* ASSIGNMENT: Among the records, which lines hold the word "opNodeMin"? Pick them out.

___ MATERIAL FOR THE TASK ___

-- ==== Sys2Proof/Machine/Nodes.lean ====
section
/-! DEFINITION. Graph nodes that act on tokens alone: word, float and digit arithmetic, stream control, width conversion,
accumulators and control-token nodes (08, R254 to R261, R272 to R274, R283). -/

namespace Sys2Proof.Machine
open Sys2Proof

/-- A node with no effect yet, from which its entry is built. -/
def nodeBase (opc : Nat) (n : NodeWord) : NOp := { opc := opc, n := n, act := fun s => .ok () s }
/-- VAR of an arithmetic node (R246). -/
def nodeVar (n : NodeWord) : Nat := n.imm.toNat / 2 ^ 24

/-! Word arithmetic (R254). -/

/-- The condition of cmp (R254). -/
def cmpCond (v : Nat) (a b : Word) : Bool :=
  match v with
  | 0 => a == b
  | 1 => a != b
  | 2 => a.slt b
  | 3 => !a.slt b
  | 4 => a.ult b
  | _ => !a.ult b
/-- div by VAR: bit 0 unsigned, bit 1 remainder. -/
def divVar (v : Nat) (a b : Word) : Word :=
  match v with
  | 0 => quotS a b
  | 1 => quotU a b
  | 2 => remS a b
  | _ => remU a b
/-- mulh by VAR: signed by signed, signed by unsigned, unsigned by unsigned. -/
def mulhVar (v : Nat) (a b : Word) : Word :=
  match v with
  | 0 => highMul (a.toInt * b.toInt)
  | 1 => highMul (a.toInt * b.toNat)
  | _ => highMul ((a.toNat : Int) * b.toNat)

/-- add (R254). -/
def opNodeAdd (n : NodeWord) : NOp := wordNode 0x01 n (fun a b _ => a + b)
/-- add (R254). -/
def execNodeAdd (n : NodeWord) (s : State) : Host.Outcome State Fault Refusal := .next ((opNodeAdd n).fire s)
/-- sub (R254). -/
def opNodeSub (n : NodeWord) : NOp := wordNode 0x02 n (fun a b _ => a - b)
/-- sub (R254). -/
def execNodeSub (n : NodeWord) (s : State) : Host.Outcome State Fault Refusal := .next ((opNodeSub n).fire s)
/-- mul (R254). -/
def opNodeMul (n : NodeWord) : NOp := wordNode 0x03 n (fun a b _ => a * b)
/-- mul (R254). -/
def execNodeMul (n : NodeWord) (s : State) : Host.Outcome State Fault Refusal := .next ((opNodeMul n).fire s)
/-- mulh (R254). -/
def opNodeMulh (n : NodeWord) : NOp := wordNode 0x04 n (fun a b _ => mulhVar (nodeVar n) a b)
/-- mulh (R254). -/
def execNodeMulh (n : NodeWord) (s : State) : Host.Outcome State Fault Refusal := .next ((opNodeMulh n).fire s)
/-- div (R254). -/
def opNodeDiv (n : NodeWord) : NOp := wordNode 0x05 n (fun a b _ => divVar (nodeVar n) a b)
/-- div (R254). -/
def execNodeDiv (n : NodeWord) (s : State) : Host.Outcome State Fault Refusal := .next ((opNodeDiv n).fire s)
/-- and (R254). -/
def opNodeAnd (n : NodeWord) : NOp := wordNode 0x06 n (fun a b _ => a &&& b)
/-- and (R254). -/
def execNodeAnd (n : NodeWord) (s : State) : Host.Outcome State Fault Refusal := .next ((opNodeAnd n).fire s)
/-- or (R254). -/
def opNodeOr (n : NodeWord) : NOp := wordNode 0x07 n (fun a b _ => a ||| b)
/-- or (R254). -/
def execNodeOr (n : NodeWord) (s : State) : Host.Outcome State Fault Refusal := .next ((opNodeOr n).fire s)
/-- xor (R254). -/
def opNodeXor (n : NodeWord) : NOp := wordNode 0x08 n (fun a b _ => a ^^^ b)
/-- xor (R254). -/
def execNodeXor (n : NodeWord) (s : State) : Host.Outcome State Fault Refusal := .next ((opNodeXor n).fire s)
/-- shl (R254). -/
def opNodeShl (n : NodeWord) : NOp := wordNode 0x09 n (fun a b _ => a <<< cnt6 b)
/-- shl (R254). -/
def execNodeShl (n : NodeWord) (s : State) : Host.Outcome State Fault Refusal := .next ((opNodeShl n).fire s)
/-- shr (R254). -/
def opNodeShr (n : NodeWord) : NOp := wordNode 0x0A n (fun a b _ => a >>> cnt6 b)
/-- shr (R254). -/
def execNodeShr (n : NodeWord) (s : State) : Host.Outcome State Fault Refusal := .next ((opNodeShr n).fire s)
/-- sra (R254). -/
def opNodeSra (n : NodeWord) : NOp := wordNode 0x0B n (fun a b _ => a.sshiftRight (cnt6 b))
/-- sra (R254). -/
def execNodeSra (n : NodeWord) (s : State) : Host.Outcome State Fault Refusal := .next ((opNodeSra n).fire s)
/-- cmp (R254). -/
def opNodeCmp (n : NodeWord) : NOp := wordNode 0x0C n (fun a b _ => bit (cmpCond (nodeVar n) a b))
/-- cmp (R254). -/
def execNodeCmp (n : NodeWord) (s : State) : Host.Outcome State Fault Refusal := .next ((opNodeCmp n).fire s)
/-- sel (R254). -/
def opNodeSel (n : NodeWord) : NOp := wordNode 0x0D n (fun a b c => if a ≠ 0 then b else c)
/-- sel (R254). -/
def execNodeSel (n : NodeWord) (s : State) : Host.Outcome State Fault Refusal := .next ((opNodeSel n).fire s)
/-- min (R254). -/
def opNodeMin (n : NodeWord) : NOp := wordNode 0x0E n (fun a b _ => if nodeVar n = 1 then (if b.ult a then b else a) else if b.slt a then b else a)
/-- min (R254). -/
def execNodeMin (n : NodeWord) (s : State) : Host.Outcome State Fault Refusal := .next ((opNodeMin n).fire s)
/-- max (R254). -/
def opNodeMax (n : NodeWord) : NOp := wordNode 0x0F n (fun a b _ => if nodeVar n = 1 then (if a.ult b then b else a) else if a.slt b then b else a)
/-- max (R254). -/
def execNodeMax (n : NodeWord) (s : State) : Host.Outcome State Fault Refusal := .next ((opNodeMax n).fire s)

/-! Floating point (R255, R256). -/

/-- The f32 encoding on a port, and a result's word. -/
def f32Of (w : Word) : Nat := w.toNat % 2 ^ 32
def f32Word (r : FRes) : Word := BitVec.ofNat 64 r.bits

/-- fadd (R255). -/
def opNodeFadd (n : NodeWord) : NOp := wordNode 0x10 n (fun a b _ => f32Word (f32.fadd (nodeVar n % 8) 0 (f32Of a) (f32Of b)))
/-- fadd (R255). -/
def execNodeFadd (n : NodeWord) (s : State) : Host.Outcome State Fault Refusal := .next ((opNodeFadd n).fire s)
/-- fmul (R255). -/
def opNodeFmul (n : NodeWord) : NOp := wordNode 0x11 n (fun a b _ => f32Word (f32.fmul (nodeVar n % 8) 0 (f32Of a) (f32Of b)))
/-- fmul (R255). -/
def execNodeFmul (n : NodeWord) (s : State) : Host.Outcome State Fault Refusal := .next ((opNodeFmul n).fire s)
/-- ffma (R255). -/
def opNodeFfma (n : NodeWord) : NOp := wordNode 0x12 n (fun a b c => f32Word (f32.fma (nodeVar n % 8) 0 (f32Of a) (f32Of b) (f32Of c) false))
/-- ffma (R255). -/
def execNodeFfma (n : NodeWord) (s : State) : Host.Outcome State Fault Refusal := .next ((opNodeFfma n).fire s)

/-- The format of a type code of R256, if it is a floating-point type. -/
def typeFmt (t : Nat) : Option FFmt :=
  match t with
  | 8 => some f32
  | 9 => some bf16
  | 10 => some f16
  | 11 => some e4m3
  | 12 => some e5m2
  | _ => none
/-- Width and signedness of an integer type code of R256. -/
def typeInt (t : Nat) : Nat × Bool :=
  match t with
  | 2 => (32, true)
  | 3 => (64, true)
  | 6 => (32, false)
  | _ => (64, false)
/-- fcvt of a word (R67, R256). -/
def fcvtWord (dst src mode : Nat) (a : Word) : Word :=
  match typeFmt src, typeFmt dst with
  | some f, some g => BitVec.ofNat 64 (g.convert mode 0 (f.decode (a.toNat % 2 ^ f.w))).bits
  | some f, none =>
    let (w, sg) := typeInt dst
    let r := (toIntRes w sg mode 0 (f.decode (a.toNat % 2 ^ f.w))).bits
    if sg then sextW w r else zextW w r
  | none, some g =>
    let (w, sg) := typeInt src
    let i : Int := if sg then toSigned w a.toNat else ((a.toNat % 2 ^ w : Nat) : Int)
    BitVec.ofNat 64 (g.ofIntRes mode 0 i).bits
  | none, none => a

/-- fcvt (R256). -/
def opNodeFcvt (n : NodeWord) : NOp := wordNode 0x13 n (fun a _ _ => fcvtWord (n.imm.toNat / 2 ^ 28) (n.imm.toNat / 2 ^ 24 % 16) (n.imm.toNat / 2 ^ 21 % 8) a)
/-- fcvt (R256). -/
def execNodeFcvt (n : NodeWord) (s : State) : Host.Outcome State Fault Refusal := .next ((opNodeFcvt n).fire s)
/-- fmin (R255). -/
def opNodeFmin (n : NodeWord) : NOp := wordNode 0x14 n (fun a b _ => f32Word (f32.fminmax false (f32Of a) (f32Of b)))
/-- fmin (R255). -/
def execNodeFmin (n : NodeWord) (s : State) : Host.Outcome State Fault Refusal := .next ((opNodeFmin n).fire s)
/-- fmax (R255). -/
def opNodeFmax (n : NodeWord) : NOp := wordNode 0x15 n (fun a b _ => f32Word (f32.fminmax true (f32Of a) (f32Of b)))
/-- fmax (R255). -/
def execNodeFmax (n : NodeWord) (s : State) : Host.Outcome State Fault Refusal := .next ((opNodeFmax n).fire s)

/-! Digit-serial arithmetic (R59 to R62, R99, R257). -/

/-- A digit number: its leading exponent and its digits (R60). -/
structure DNum where
  e : Int
  ds : List Int
  deriving DecidableEq, Repr

/-- The number that its groups carry (R99). -/
def dnumOf (ps : List Word) : DNum :=
  { e := toSigned 8 (fld (ps.getD 0 0) 63 56),
    ds := ps.flatMap (fun p => (upto (digN p + 1)).map (fun k => match fld p (49 - 2 * k) (48 - 2 * k) with
      | 1 => (1 : Int)
      | 3 => -1
      | _ => 0)) }
/-- One group (R99). -/
def groupWord (e : Int) (last : Bool) (ds : List Int) : Word :=
  let code (d : Int) : Nat := if d = 0 then 0 else if d < 0 then 3 else 1
  BitVec.ofNat 64 (ofInt 8 e * 2 ^ 56 + (if last then 2 ^ 55 else 0) + (ds.length - 1) % 32 * 2 ^ 50 +
    ((upto ds.length).zip ds).foldl (fun n (k, d) => n + code d * 2 ^ (48 - 2 * k)) 0)
/-- The groups of a number, 25 digits each but the last. -/
def DNum.groups (d : DNum) : List Word :=
  let n := max 1 (cdiv d.ds.length 25)
  (upto n).map (fun g => groupWord d.e (g + 1 == n) ((d.ds.drop (25 * g)).take 25))
/-- The digits as an integer, the last digit's weight 1. -/
def digitSum (ds : List Int) : Int := ds.foldl (fun a d => 2 * a + d) 0
/-- Aligns two numbers by weight (R60): zero digits before the smaller exponent, and after the shorter. -/
def dalign (a b : DNum) : Int × List Int × List Int :=
  let e := max a.e b.e
  let pre (x : DNum) : List Int := List.replicate (e - x.e).toNat 0 ++ x.ds
  let n := max (pre a).length (pre b).length
  let fit (l : List Int) : List Int := l ++ List.replicate (n - l.length) 0
  (e, fit (pre a), fit (pre b))
/-- The non-redundant digits of v in n places. -/
def plainDigits (n : Nat) (v : Int) : List Int :=
  (upto n).map (fun j => if v.natAbs / 2 ^ (n - 1 - j) % 2 = 1 then (if v < 0 then -1 else 1) else 0)
/-- The n digits of an exact result v: R61 states its value and not which of its forms is sent, so the form is free
(log entry 2). -/
def resultDigits (draw n : Nat) (v : Int) : List Int :=
  let c := Config.digitForm draw
  if c.length = n ∧ c.all (fun d => d = 0 ∨ d = 1 ∨ d = -1) ∧ digitSum c = v then c else plainDigits n v

/-- Sends a digit result: above 64 digits it is cut to the first 64, with RSTAT.MISMATCH, and the fault of a strict node; an
exponent out of range faults the frame (R61). -/
def NOp.digits (o : NOp) (e : Int) (n : Nat) (v : Int) (s : State) : Acc Unit :=
  if e < -128 ∨ 127 < e then .trap ⟨0, 6, 0, false, 0⟩
  else
    let s := if 64 < n then s.onRegion s.rid (fun r => { r with mismatch := true }) else s
    if 64 < n ∧ o.n.strict then s.frameFault s.rid (tagIdx s.tag) (some s.nodeIx) ⟨8, 2, 0, false, 0⟩ else
    let (k, s) := s.draw
    o.sendData 1 (DNum.groups { e := e, ds := (resultDigits k n v).take 64 }) [0, 1] s
/-- A digit node of two operands. -/
def digitNode (opc : Nat) (n : NodeWord) (f : NOp → DNum → DNum → State → Acc Unit) : NOp :=
  let o := nodeBase opc n
  { o with
    act := fun s =>
      let (v, t) := o.take s
      f o (dnumOf (v.getD 0 [])) (dnumOf (v.getD 1 [])) t }

/-- dadd (R257, R61). -/
def opNodeDadd (n : NodeWord) : NOp := digitNode 0x18 n (fun o a b s =>
  let (e, x, y) := dalign a b
  o.digits (e + 1) (x.length + 1) (digitSum x + digitSum y) s)
/-- dadd (R257, R61). -/
def execNodeDadd (n : NodeWord) (s : State) : Host.Outcome State Fault Refusal := .next ((opNodeDadd n).fire s)
/-- dmul (R257, R61). -/
def opNodeDmul (n : NodeWord) : NOp := digitNode 0x19 n (fun o a b s =>
  o.digits (a.e + b.e + 1) (a.ds.length + b.ds.length) (digitSum a.ds * digitSum b.ds) s)
/-- dmul (R257, R61). -/
def execNodeDmul (n : NodeWord) (s : State) : Host.Outcome State Fault Refusal := .next ((opNodeDmul n).fire s)
/-- dcmp (R257, R61). -/
def opNodeDcmp (n : NodeWord) : NOp := digitNode 0x1A n (fun o a b s =>
  let (_, x, y) := dalign a b
  let d := digitSum x - digitSum y
  o.word (if d < 0 then BitVec.allOnes 64 else if d = 0 then 0 else 1) s)
/-- dcmp (R257, R61). -/
def execNodeDcmp (n : NodeWord) (s : State) : Host.Outcome State Fault Refusal := .next ((opNodeDcmp n).fire s)

/-- dtow of a number (R62): the floor, saturated; and whether it saturated. -/
def dtow (d : DNum) : Word × Bool :=
  let x : Int := d.e - d.ds.length + 1
  let v := digitSum d.ds
  let i : Int := if 0 ≤ x then v * (2 ^ x.toNat : Nat) else v / (2 ^ (-x).toNat : Nat)
  if i < -(2 ^ 63 : Nat) then (0x8000000000000000, true)
  else if (2 ^ 63 : Nat) ≤ i then (0x7FFFFFFFFFFFFFFF, true)
  else (BitVec.ofInt 64 i, false)
/-- The first n digits of a two's complement value of w bits, most significant first, of which the first weighs minus (R62). -/
def twosDigits (w n : Nat) (v : Nat) : List Int :=
  (upto n).map (fun j => let b : Int := ((v / 2 ^ (w - 1 - j) % 2 : Nat) : Int); if j = 0 then -b else b)

/-- dtow (R257, R62). -/
def opNodeDtow (n : NodeWord) : NOp := digitNode 0x1B n (fun o a _ s =>
  let (v, sat) := dtow a
  o.word v (if sat then s.onRegion s.rid (fun r => { r with mismatch := true }) else s))
/-- dtow (R257, R62). -/
def execNodeDtow (n : NodeWord) (s : State) : Host.Outcome State Fault Refusal := .next ((opNodeDtow n).fire s)
/-- wtod (R257, R62). -/
def opNodeWtod (n : NodeWord) : NOp := 
  let o := nodeBase 0x1C n
  { o with
    act := fun s =>
      let (v, s) := o.take s
      let w := (v.getD 0 []).getD 0 0
      o.sendData 1 (DNum.groups { e := 63, ds := twosDigits 64 (n.imm.toNat % 128) w.toNat }) [0, 1] s }
/-- wtod (R257, R62). -/
def execNodeWtod (n : NodeWord) (s : State) : Host.Outcome State Fault Refusal := .next ((opNodeWtod n).fire s)

/-! Stream control (R258 to R260). -/

/-- steer (R258). -/
def opNodeSteer (n : NodeWord) : NOp := 
  let o := nodeBase 0x20 n
  { o with
    act := fun s =>
      let (v, s) := o.take s
      o.sendData n.cls (v.getD 0 []) [if (v.getD 1 []).getD 0 0 ≠ 0 then 0 else 1] s }
/-- steer (R258). -/
def execNodeSteer (n : NodeWord) (s : State) : Host.Outcome State Fault Refusal := .next ((opNodeSteer n).fire s)

/-- The END step of merge (R259): data tokens before the ENDs of a and b are dropped, then END is sent. -/
def mergeEnd (o : NOp) (v : Word) (s : State) : Acc Unit :=
  let hs := [0, 1].map (fun p => (p, s.head p (o.cls p)))
  let extra := hs.filter (fun h => h.2.isData)
  if extra ≠ [] then .ok () ((extra.foldl (fun s h => s.popItem h.1 h.2) s).setCnt 5 (s.cnt 5 ||| 1))
  else if hs.all (fun h => h.2.isCode 1) then
    let m := s.cnt 5 % 2 == 1
    let c := s.cnt 0
    o.endTo (endLevel v) c m o.outs ((((((s.setCnt 0 0).setCnt 5 0).pop 0 1).pop 1 1)).pop 2 1)
  else .hold id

___

* RESPONSE TO THE TASK:
def opNodeMin (n : NodeWord) : NOp := wordNode 0x0E n (fun a b _ => if nodeVar n = 1 then (if b.ult a then b else a) else if b.slt a then b else a)
def execNodeMin (n : NodeWord) (s : State) : Host.Outcome State Fault Refusal := .next ((opNodeMin n).fire s)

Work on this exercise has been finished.